Excellent question. That's actually exactly what I assumed when I first heard about ScotchBrite for deburring. So I ordered the Medium (maroon) belt. I was then told that it didn't work that well, but I was free to try it. So I tried it. It didn't work all that well. :P

I then ordered the very fine (Blue) and super fine (Gray) to play with. The Blue seems to be the ticket as far as burr removal. But still difficult. The Gray is nice to have for general smoothing and (rough) polishing, but I don't use it for deburring.

Brian.
 
The critical element is to keep applied pressure VERY light, and contact speed as high as possible. In this case it doesn't hurt to elevate the angle slightly as well.

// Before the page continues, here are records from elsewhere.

-- ==== Sys2Proof/Laws/FrameCmd.lean ====
section
/-!
SUPPORT. Laws/FrameCmd.lean: what the definitions of Machine/Cmd.lean leave alone: each changes the listed parts at most, and keeps the
canonical form.
-/
namespace Sys2Proof.Machine
open Sys2Proof

set_option Elab.async false
set_option linter.all false

theorem State.turnAway_frame {ps s t} k (h : Within ps s t) (hp : Part.sub [.block 10, .ports, .trn, .out] ps = true) : Within ps s (State.turnAway t k) := by
  refine h.step (a := [.block 10, .ports, .trn, .out]) ?_ hp
  unfold State.turnAway
  repeat' first
    | with_reducible exact Within.refl _ _
    | with_reducible assumption
    | (show Part.sub _ _ = true; rfl)
    | (extract_lets +onlyGivenNames x; with_reducible refine Within.cut (u := x) ?_ ?_; rotate_left; intro hx; clear_value x; rename' x => y; rotate_right; unfold x; clear x)
    | (extract_lets +onlyGivenNames x; clear_value x; rename' x => z)
    | (extract_lets +onlyGivenNames x; rename' x => z)
    | dsimp -zeta only
    | with_reducible apply State.bump_frame
    | with_reducible apply State.setQp_frame
    | with_reducible apply State.nak_frame
    | with_reducible apply Within.ite
    | fail_if_no_progress (with_reducible refine Within.put (a := []) ?_ rfl rfl rfl rfl rfl)
    | split

theorem State.enterIntake_frame {ps s t} k (h : Within ps s t) (hp : Part.sub [.block 10, .trn, .cmd] ps = true) : Within ps s (State.enterIntake t k) := by
  refine h.step (a := [.block 10, .trn, .cmd]) ?_ hp
  unfold State.enterIntake
  repeat' first
    | with_reducible exact Within.refl _ _
    | with_reducible assumption
    | (show Part.sub _ _ = true; rfl)
    | (extract_lets +onlyGivenNames x; with_reducible refine Within.cut (u := x) ?_ ?_; rotate_left; intro hx; clear_value x; rename' x => y; rotate_right; unfold x; clear x)
    | (extract_lets +onlyGivenNames x; clear_value x; rename' x => z)
    | (extract_lets +onlyGivenNames x; rename' x => z)
    | dsimp -zeta only
    | with_reducible apply State.setQp_frame
    | with_reducible apply State.noteTags_frame
    | with_reducible apply Within.ite
    | fail_if_no_progress (with_reducible refine Within.put (a := [.cmd]) ?_ rfl rfl rfl rfl rfl)
    | split

theorem execCapsuleArrive_frame cap s : Lands (.block 1 :: .block 4 :: .block 5 :: .block 6 :: .block 10 :: .block 11 :: .block 12 :: .block 13 :: .block 19 :: .block 20 :: .power :: .test :: .evt :: .nor :: .host :: .ports :: .trn :: .cmd :: .ddp :: .keys :: .sig :: .lfl :: .map :: .rep :: .prg :: .chan :: .store :: .free :: .out :: .hostWait :: []) s (execCapsuleArrive cap s) := by
  unfold execCapsuleArrive
  repeat' first
    | with_reducible exact Within.refl _ _
    | with_reducible assumption
    | (show Part.sub _ _ = true; rfl)
    | with_reducible apply Lands.next
    | dsimp -zeta only
    | with_reducible apply State.refuseCapsule_frame
    | with_reducible apply State.qpError_frame
    | with_reducible apply State.turnAway_frame
    | with_reducible apply State.enterIntake_frame
    | with_reducible apply Lands.ite
    | with_reducible apply Within.ite
    | split

theorem State.arbitrate_frame {ps s t} heads (h : Within ps s t) (hp : Part.sub [.cmd] ps = true) : Within ps s (State.arbitrate t heads).2 := by
  refine h.step (a := [.cmd]) ?_ hp
  unfold State.arbitrate
  repeat' first
    | with_reducible exact Within.refl _ _
    | with_reducible assumption
    | (show Part.sub _ _ = true; rfl)
    | (extract_lets +onlyGivenNames x; with_reducible refine Within.cut (u := x) ?_ ?_; rotate_left; intro hx; clear_value x; rename' x => y; rotate_right; unfold x; clear x)
    | (extract_lets +onlyGivenNames x; clear_value x; rename' x => z)
    | (extract_lets +onlyGivenNames x; rename' x => z)
    | dsimp -zeta only
    | with_reducible apply Within.ite
    | (with_reducible refine Within.foldl _ ?_ ?_; rotate_left; intro _ _)
    | (with_reducible refine Within.foldl_snd _ ?_ ?_; rotate_left; intro _ _)
    | fail_if_no_progress (with_reducible refine Within.put (a := [.cmd]) ?_ rfl rfl rfl rfl rfl)
    | split

theorem State.choose_frame {ps s t}  (h : Within ps s t) (hp : Part.sub [.cmd] ps = true) : Within ps s (State.choose t).2 := by
  refine h.step (a := [.cmd]) ?_ hp
  unfold State.choose
  repeat' first
    | with_reducible exact Within.refl _ _
    | with_reducible assumption
    | (show Part.sub _ _ = true; rfl)
    | dsimp -zeta only
    | with_reducible apply State.arbitrate_frame
    | with_reducible apply Within.ite
    | fail_if_no_progress (with_reducible refine Within.put (a := []) ?_ rfl rfl rfl rfl rfl)
    | split
    | (with_reducible refine Within.of_pair (by assumption) ?_)

theorem State.unqueue_frame {ps s t} w (h : Within ps s t) (hp : Part.sub [.cmd] ps = true) : Within ps s (State.unqueue t w) := by
  refine h.step (a := [.cmd]) ?_ hp
  unfold State.unqueue
  repeat' first
    | with_reducible exact Within.refl _ _
    | with_reducible assumption
    | (show Part.sub _ _ = true; rfl)
    | dsimp -zeta only
    | with_reducible apply Within.ite
    | fail_if_no_progress (with_reducible refine Within.put (a := [.cmd]) ?_ rfl rfl rfl rfl rfl)
    | split

theorem State.tagRun_frame {ps s t} ticket bt (h : Within ps s t) (hp : Part.sub [.prg] ps = true) : Within ps s (State.tagRun t ticket bt) := by
  refine h.step (a := [.prg]) ?_ hp
  unfold State.tagRun
  repeat' first
    | with_reducible exact Within.refl _ _
    | with_reducible assumption
    | (show Part.sub _ _ = true; rfl)
    | dsimp -zeta only
    | with_reducible apply Within.ite
    | fail_if_no_progress (with_reducible refine Within.put (a := [.prg]) ?_ rfl rfl rfl rfl rfl)
    | split

theorem State.giveTag_frame {ps s t} w cls (h : Within ps s t) (hp : Part.sub [.block 10, .cmd, .prg, .chan, .out] ps = true) : Within ps s (State.giveTag t w cls).2 := by
  refine h.step (a := [.block 10, .cmd, .prg, .chan, .out]) ?_ hp
  unfold State.giveTag
  repeat' first
    | with_reducible exact Within.refl _ _
    | with_reducible assumption
    | (show Part.sub _ _ = true; rfl)
    | (extract_lets +onlyGivenNames x; with_reducible refine Within.cut (u := x) ?_ ?_; rotate_left; intro hx; clear_value x; rename' x => y; rotate_right; unfold x; clear x)
    | (extract_lets +onlyGivenNames x; clear_value x; rename' x => z)
    | (extract_lets +onlyGivenNames x; rename' x => z)
    | dsimp -zeta only
    | with_reducible apply State.sendRing_frame
    | with_reducible apply State.setTag_frame
    | with_reducible apply State.noteTags_frame
    | with_reducible apply State.unqueue_frame
    | with_reducible apply State.tagRun_frame
    | with_reducible apply Within.ite
    | fail_if_no_progress (with_reducible refine Within.put (a := []) ?_ rfl rfl rfl rfl rfl)
    | split

theorem State.runJob_frame {ps s t} bt (h : Within ps s t) (hp : Part.sub [.regs, .holding, .evt, .nor, .host, .cmd, .ddp, .keys, .wc, .sig, .lfl, .map, .rep, .prg, .chan, .store, .mem, .free, .out, .hostWait] ps = true) : Within ps s (State.runJob t bt) := by
  refine h.step (a := [.regs, .holding, .evt, .nor, .host, .cmd, .ddp, .keys, .wc, .sig, .lfl, .map, .rep, .prg, .chan, .store, .mem, .free, .out, .hostWait]) ?_ hp
  unfold State.runJob
  repeat' first
    | with_reducible exact Within.refl _ _
    | with_reducible assumption
    | (show Part.sub _ _ = true; rfl)
    | (extract_lets +onlyGivenNames x; with_reducible refine Within.cut (u := x) ?_ ?_; rotate_left; intro hx; clear_value x; rename' x => y; rotate_right; unfold x; clear x)
    | (extract_lets +onlyGivenNames x; clear_value x; rename' x => z)
    | (extract_lets +onlyGivenNames x; rename' x => z)
    | dsimp -zeta only
    | with_reducible apply State.setTag_frame
    | with_reducible apply State.queueItems_frame
    | with_reducible apply State.tryHandOff_frame
    | with_reducible apply State.queueMeta_frame
    | with_reducible apply State.fetchCopy_frame
    | with_reducible apply Within.ite
    | fail_if_no_progress (with_reducible refine Within.put (a := []) ?_ rfl rfl rfl rfl rfl)
    | split

theorem State.startInternal_frame {ps s t} bt (h : Within ps s t) (hp : Part.sub [.regs, .holding, .evt, .nor, .host, .cmd, .ddp, .keys, .wc, .sig, .lfl, .map, .rep, .prg, .chan, .store, .mem, .free, .out, .hostWait] ps = true) : Within ps s (State.startInternal t bt) := by
  refine h.step (a := [.regs, .holding, .evt, .nor, .host, .cmd, .ddp, .keys, .wc, .sig, .lfl, .map, .rep, .prg, .chan, .store, .mem, .free, .out, .hostWait]) ?_ hp
  unfold State.startInternal
  repeat' first
    | with_reducible exact Within.refl _ _
    | with_reducible assumption
    | (show Part.sub _ _ = true; rfl)
    | dsimp -zeta only
    | with_reducible apply State.requestLock_frame
    | with_reducible apply State.runJob_frame
    | with_reducible apply Within.ite
    | split

theorem State.decodeTag_frame {ps s t} bt (h : Within ps s t) (hp : Part.sub [.regs, .holding, .evt, .nor, .host, .ports, .trn, .cmd, .ddp, .keys, .wc, .sig, .lfl, .map, .rep, .prg, .chan, .store, .mem, .free, .out, .hostWait] ps = true) : Within ps s (State.decodeTag t bt) := by
  refine h.step (a := [.regs, .holding, .evt, .nor, .host, .ports, .trn, .cmd, .ddp, .keys, .wc, .sig, .lfl, .map, .rep, .prg, .chan, .store, .mem, .free, .out, .hostWait]) ?_ hp
  unfold State.decodeTag
  repeat' first
    | with_reducible exact Within.refl _ _
    | with_reducible assumption
    | (show Part.sub _ _ = true; rfl)
    | dsimp -zeta only
    | with_reducible apply State.refuse_frame
    | with_reducible apply State.advance_frame
    | with_reducible apply State.startInternal_frame
    | with_reducible apply Within.ite
    | fail_if_no_progress (with_reducible refine Within.put (a := []) ?_ rfl rfl rfl rfl rfl)
    | split

theorem State.assignPair_frame {ps s t} a b cls (h : Within ps s t) (hp : Part.sub [.regs, .holding, .evt, .nor, .host, .ports, .trn, .cmd, .ddp, .keys, .wc, .sig, .lfl, .map, .rep, .prg, .chan, .store, .mem, .free, .out, .hostWait] ps = true) : Within ps s (State.assignPair t a b cls) := by
  refine h.step (a := [.regs, .holding, .evt, .nor, .host, .ports, .trn, .cmd, .ddp, .keys, .wc, .sig, .lfl, .map, .rep, .prg, .chan, .store, .mem, .free, .out, .hostWait]) ?_ hp
  unfold State.assignPair
  repeat' first
    | with_reducible exact Within.refl _ _
    | with_reducible assumption
    | (show Part.sub _ _ = true; rfl)
    | (extract_lets +onlyGivenNames x; with_reducible refine Within.cut (u := x) ?_ ?_; rotate_left; intro hx; clear_value x; rename' x => y; rotate_right; unfold x; clear x)
    | (extract_lets +onlyGivenNames x; clear_value x; rename' x => z)
    | (extract_lets +onlyGivenNames x; rename' x => z)
    | dsimp -zeta only
    | with_reducible apply State.modTag_frame
    | with_reducible apply State.refuse_frame
    | with_reducible apply State.giveTag_frame
    | with_reducible apply State.decodeTag_frame
    | with_reducible apply Within.ite
    | fail_if_no_progress (with_reducible refine Within.put (a := [.cmd]) ?_ rfl rfl rfl rfl rfl)
    | split
    | (with_reducible refine Within.of_pair (by assumption) ?_)

theorem execTagAssign_frame  s : Lands [.regs, .holding, .evt, .nor, .host, .ports, .trn, .cmd, .ddp, .keys, .wc, .sig, .lfl, .map, .rep, .prg, .chan, .store, .mem, .free, .out, .hostWait] s (execTagAssign s) := by
  unfold execTagAssign
  repeat' first
    | with_reducible exact Within.refl _ _
    | with_reducible assumption
    | (show Part.sub _ _ = true; rfl)
    | with_reducible apply Lands.next
    | (extract_lets +onlyGivenNames x; with_reducible refine Lands.cut (u := x) ?_ ?_; rotate_left; intro hx; clear_value x; rename' x => y; rotate_right; unfold x; clear x)
    | (extract_lets +onlyGivenNames x; with_reducible refine Within.cut (u := x) ?_ ?_; rotate_left; intro hx; clear_value x; rename' x => y; rotate_right; unfold x; clear x)
    | (extract_lets +onlyGivenNames x; clear_value x; rename' x => z)
    | (extract_lets +onlyGivenNames x; rename' x => z)
    | dsimp -zeta only
    | with_reducible apply State.noteTags_frame
    | with_reducible apply State.refuse_frame
    | with_reducible apply State.choose_frame
    | with_reducible apply State.giveTag_frame
    | with_reducible apply State.decodeTag_frame
    | with_reducible apply State.assignPair_frame
    | with_reducible apply Lands.ite
    | with_reducible apply Within.ite
    | fail_if_no_progress (with_reducible refine Within.put (a := []) ?_ rfl rfl rfl rfl rfl)
    | split
    | (with_reducible refine Within.of_pair (by assumption) ?_)

theorem execCompletionQueued_frame tag s : Lands [.block 4, .block 6, .block 10, .block 13, .block 20, .evt, .nor, .host, .cmd, .sig, .map, .prg, .store, .out, .hostWait] s (execCompletionQueued tag s) := by
  unfold execCompletionQueued
  repeat' first
    | with_reducible exact Within.refl _ _
    | with_reducible assumption
    | (show Part.sub _ _ = true; rfl)
    | with_reducible apply Lands.next
    | dsimp -zeta only
    | with_reducible apply State.queueCompletion_frame
    | with_reducible apply Lands.ite
    | with_reducible apply Within.ite
    | split

theorem execTagFree_frame tag s : Lands [.block 4, .block 6, .block 10, .block 11, .block 12, .block 13, .block 19, .block 20, .evt, .nor, .host, .ports, .trn, .cmd, .bnd, .ddp, .keys, .wc, .sig, .lfl, .map, .prg, .chan, .store, .free, .out, .hostWait] s (execTagFree tag s) := by
  unfold execTagFree
  repeat' first
    | with_reducible exact Within.refl _ _
    | with_reducible assumption
    | (show Part.sub _ _ = true; rfl)
    | with_reducible apply Lands.next
    | dsimp -zeta only
    | with_reducible apply State.freeTag_frame
    | with_reducible apply State.pumpLanes_frame
    | with_reducible apply Lands.ite
    | with_reducible apply Within.ite
    | split

theorem execCmdTagQuery_frame value s : Lands [.block 10] s (execCmdTagQuery value s) := by
  unfold execCmdTagQuery
  repeat' first
    | with_reducible exact Within.refl _ _
    | with_reducible assumption
    | (show Part.sub _ _ = true; rfl)
    | with_reducible apply Lands.next
    | (extract_lets +onlyGivenNames x; with_reducible refine Lands.cut (u := x) ?_ ?_; rotate_left; intro hx; clear_value x; rename' x => y; rotate_right; unfold x; clear x)
    | (extract_lets +onlyGivenNames x; with_reducible refine Within.cut (u := x) ?_ ?_; rotate_left; intro hx; clear_value x; rename' x => y; rotate_right; unfold x; clear x)
    | (extract_lets +onlyGivenNames x; clear_value x; rename' x => z)
    | (extract_lets +onlyGivenNames x; rename' x => z)
    | dsimp -zeta only
    | with_reducible apply State.wr_frame
    | with_reducible apply Lands.ite
    | with_reducible apply Within.ite
    | fail_if_no_progress (with_reducible refine Within.put (a := []) ?_ rfl rfl rfl rfl rfl)
    | split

When I do this with the belt I'm using a guide, not very confident I could make this work as well freehand without a ton of practice. The edge is just barely touching the belt or paper wheel as it skips along. The burr has to come off without folding and without dubbing the apex. The ability to inspect and come back at the exact same angle is a biggie.

Hmm. I use the KallyRest angle guide on my Kalamazoo. But for deburring I tend to do it freehand. The ScotchBrite belts are a very thick woven material and are not super consistent in thickness. So getting the guide right up to almost kiss the belt is problematic. Therefore I've just done it freehand. I need to try it with the guide as close as I can get it, so I can try out your method.

Thanks for the ideas.

Brian.
 
You need to get a Fine Scotchbrite WHEEL. Get at least a medium or a hard version. Scotchbrite belts are for surface finishing and will cause too much rounding at the edge for a good sharpening, thus the reason for the harder wheel.

The idea of the Soctchbrite is to soften the Burr not remove it. This allows the polishing stage to cleanly remove the burr and yield a sharp edge. Though I would still be using power polishing methods on the final step. Its the same rules that apply when hand sharpening. You don't want to go to your strop with a big'ol burr because its just going to scrape your strop all to hell. The tough burr left by the belt needs to at the least be "softened" up a bit so its not so tough on the polishing tools .

FYI, I use 1 micron diamond on leather or balsa is to use after Hand sharpening, I do not use it in my power sharpening methods. I like the Koyo Green compound, some of the higher grade white compounds and Flexcut gold, In that order. The polishing compound you use will work best on a prepped wheel or belt. If the wheel or belt is built up with compound and removed metal the polishing of the edge will be inconsistent and sharpness will suffer. Clean with a diamond spur and apply fresh compound every 5-10 blades or as needed.

I use a 120 grit norton blaze for grinding, a Fine/hard Scotchbrite wheel for burr reduction and a Leather Surgisharp wheel for polishing. I have sharpened Mountains of knives this way and for besides being sharp that are all consistently sharp. I also only make one light pass per side on the Scotchbrite.